A Harvard University professor has triggered a furor at a U.N. disarmament conference by saying that the 1945 atomic bombing of Hiroshima and Nagasaki saved millions of lives.
To protest professor Phillip Zelikow's statement, about 50 members of Japan's anti-nuclear groups and organizations representing 450,000 A-bomb victims staged a sit-in Wednesday in front of Hiroshima's memorial marking the Aug. 6, 1945, attack here.At the sit-in, 65-year-old bomb survivor Shizuko Abe read out an appeal to Zelikow to retract the statement.
"Those who used the weapon will forget the fear," said Abe, who was severely injured in the attack and has since had 18 operations on burns spread over the right side of her body.
"But for us who were victims, the fear does not go away.
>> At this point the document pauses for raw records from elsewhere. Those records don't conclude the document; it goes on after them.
/-- Every command of the table completes, in every state: there is a next state, in which the phrase memory, which the part does
not write (07), and the queue are as before. -/
def Obligations.EveryCommandCompletes : Prop :=
  ∀ (c : Instr) (s : State), ∃ t, exec c s = .next t ∧ t.memory = s.memory ∧ t.pending = s.pending

/-! ## Resets (00 section 4.5) -/

/-- An endpoint record right after power-on, with `channel` as its channel in use (01 R2). The older mark of two empty departing
slots is the model's (log 21). -/
def powerOnEndpoint (channel : Nat) : Endpoint :=
  { fireZone := 0, role := .mono, trimA := 32768, duckA := 8192, trimB := 32768, duckB := 8192, localTrim := 32768,
    alarmTrim := 32768, enabled := true, service := .inService, channel, movingTo := none, switchTimer := .stopped,
    fg := none, fgWait := [], bg := none, bgWait := [], dep0 := none, dep1 := none, older := .zero }

/-- The general emergency alarm: seven short blasts and a long one, over and over (08 R140). Its f2, which a STEADY program does not
use, is the model's (log 21). -/
def generalAlarm : AlarmProgram :=
  { level := 15, targets := [.everywhere], shape := .steady, f1 := 800, f2 := 800, toneLevel := 32768,
    steps := [.tone 1000, .silence 1000, .tone 1000, .silence 1000, .tone 1000, .silence 1000, .tone 1000, .silence 1000,
              .tone 1000, .silence 1000, .tone 1000, .silence 1000, .tone 1000, .silence 1000, .tone 5000, .silence 3000],
    repeatCount := 0 }

/-- After power-on every record has the value its chapter gives (01 R2, R11, R17; 02 R44; 04 R67; 05 R93, R100; 07 R122, R128,
R131; 08 R140, R146, R156; 09 R159, R163, R165, R166, R170, R171; 10 R177, R187, R189). The model's own choices in it: a station's
channel 0, the older mark, an input port's last marker and program 0's f2 (log 21), the trigger pins, which stay as they are (log
22), and the list of what the Relay Link has carried (log 23). -/
def Obligations.PowerOnGivesDefaults : Prop :=
  ∀ s : State, ∃ t, exec .powerOn s = .next t ∧
    (∀ e, e < 176 → t.ep e = powerOnEndpoint (if e < 144 then e else 0)) ∧
    (∀ d, d < 16 → t.deck d = ⟨0, 0⟩) ∧ (∀ i, i < 64 → t.slot i = ⟨0, none⟩) ∧ t.expiries = [] ∧
    t.bank = .a ∧ t.swapPending = false ∧ t.mixMode = .nearest ∧ t.pendingMode = none ∧
    (∀ l, l < 192 → t.clip.get l true = false) ∧ (∀ c, c < 160 → t.peak.get c 1 = 0) ∧
    (∀ l, l < 192 → t.mixed.get l 1 = 0 ∧ t.outputs.get l 1 = 0) ∧
    (∀ i, i < 4 → t.input i = ⟨.acquiring, false, .running 4800⟩) ∧
    (∀ h, h < 4 → t.hold h = ⟨2000, [], [], .released, .stopped⟩) ∧
    (∀ i, i < 128 → (t.phrase i).state = .empty) ∧ t.verifyQueue = [] ∧ (∀ i, i < 4 → t.player i = .idle) ∧
    t.program 0 = some generalAlarm ∧ (∀ i, 1 ≤ i → i < 8 → t.program i = none) ∧
    (∀ i, i < 4 → t.trigger i =
      { program := 0, mode := if i = 0 then .latched else .off, pin := (s.trigger i).pin, debounced := false,
        timer := if (s.trigger i).pin then .running 960 else .stopped, owned := none, pending := none, lastResult := none }) ∧
    (∀ i, 60 ≤ i → i < 64 → (t.alarmSeq i).position = none) ∧ t.degraded = false ∧
    (∀ c, c < 160 → (t.channelRec c).nominal = none ∧ (t.channelRec c).state = .normal) ∧ t.supervision = ⟨16, 3, 5⟩ ∧
    t.severities.cells = [1, 2, 2, 1, 2, 1, 1] ∧ t.actions.cells = [⟨false, false⟩, ⟨true, true⟩, ⟨true, true⟩] ∧
    t.linkTimer = .running 144000 ∧ t.activeFaults = [] ∧ t.faults = [] ∧ t.overflow = false ∧
    (∀ o, o < 3 → t.faultOut o = ⟨.off, false, false, false⟩) ∧ (∀ c, 144 ≤ c → c < 160 → t.spareOf c = none) ∧
    t.spareWait = [] ∧ t.relay = [.returnAll] ∧
    (∀ p, t.port p = ⟨.empty, none, [], 0, 0, false⟩) ∧ t.marks = ⟨.bridge, .bridge, .bridge, .bridge, .bridge, .bridge, .bridge⟩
A dark shadow always follows us," she said.
Many participants at the conference, including Ryukichi Imai, an official of Japan's International Institute for Global Peace, and Hiroshima Mayor Takashi Hiraoka con-demned Zelikow.
Zelikow made the statement Monday, the opening day of the four-day U.N. Conference on Disarmament to explore ways to stop the spread of nuclear arms and the possibility of a disarmament structure in the Asia-Pacific region.
"The role of nuclear arms is complicated," Zelikow was quoted as telling the opening session.
"The atomic bombing of Hiroshima and Nagasaki perhaps saved between 1 and 2 million Japanese lives," he said, according to the Hiroshima newspaper Chugoku Shim-bun.
"It is possible to take this approach if one thinks of starvation and the Battle of Okinawa (toward the end of World War II)."
Okinawa, the southernmost part of Japan, was the only part of the country to be invaded, with enormous loss of life.
The atomic bomb attack on Hiroshima killed about 140,000 people and a second bomb on Nagasaki three days later took the lives of about 70,000.
The twin bomb attacks and a Soviet declaration of war prompted the government to accept unconditional surrender.
Some historians in Japan and abroad have said that an Allied invasion of Japan's home islands would have killed millions of civilians, had Emperor Hirohito and his generals decided to pursue the war to its bitter end.
Many, however, have also condemned the use of the atomic bombs and reject any attempt to justify the attacks.
Zelikow was absent from sessions Tuesday and Wednesday, without informing the U.N. organizers.
"We regret his behavior, although participants are free to make any statement," said Tsutomu Ishiguri, a senior official at the U.N. Office for Disarmament Affairs.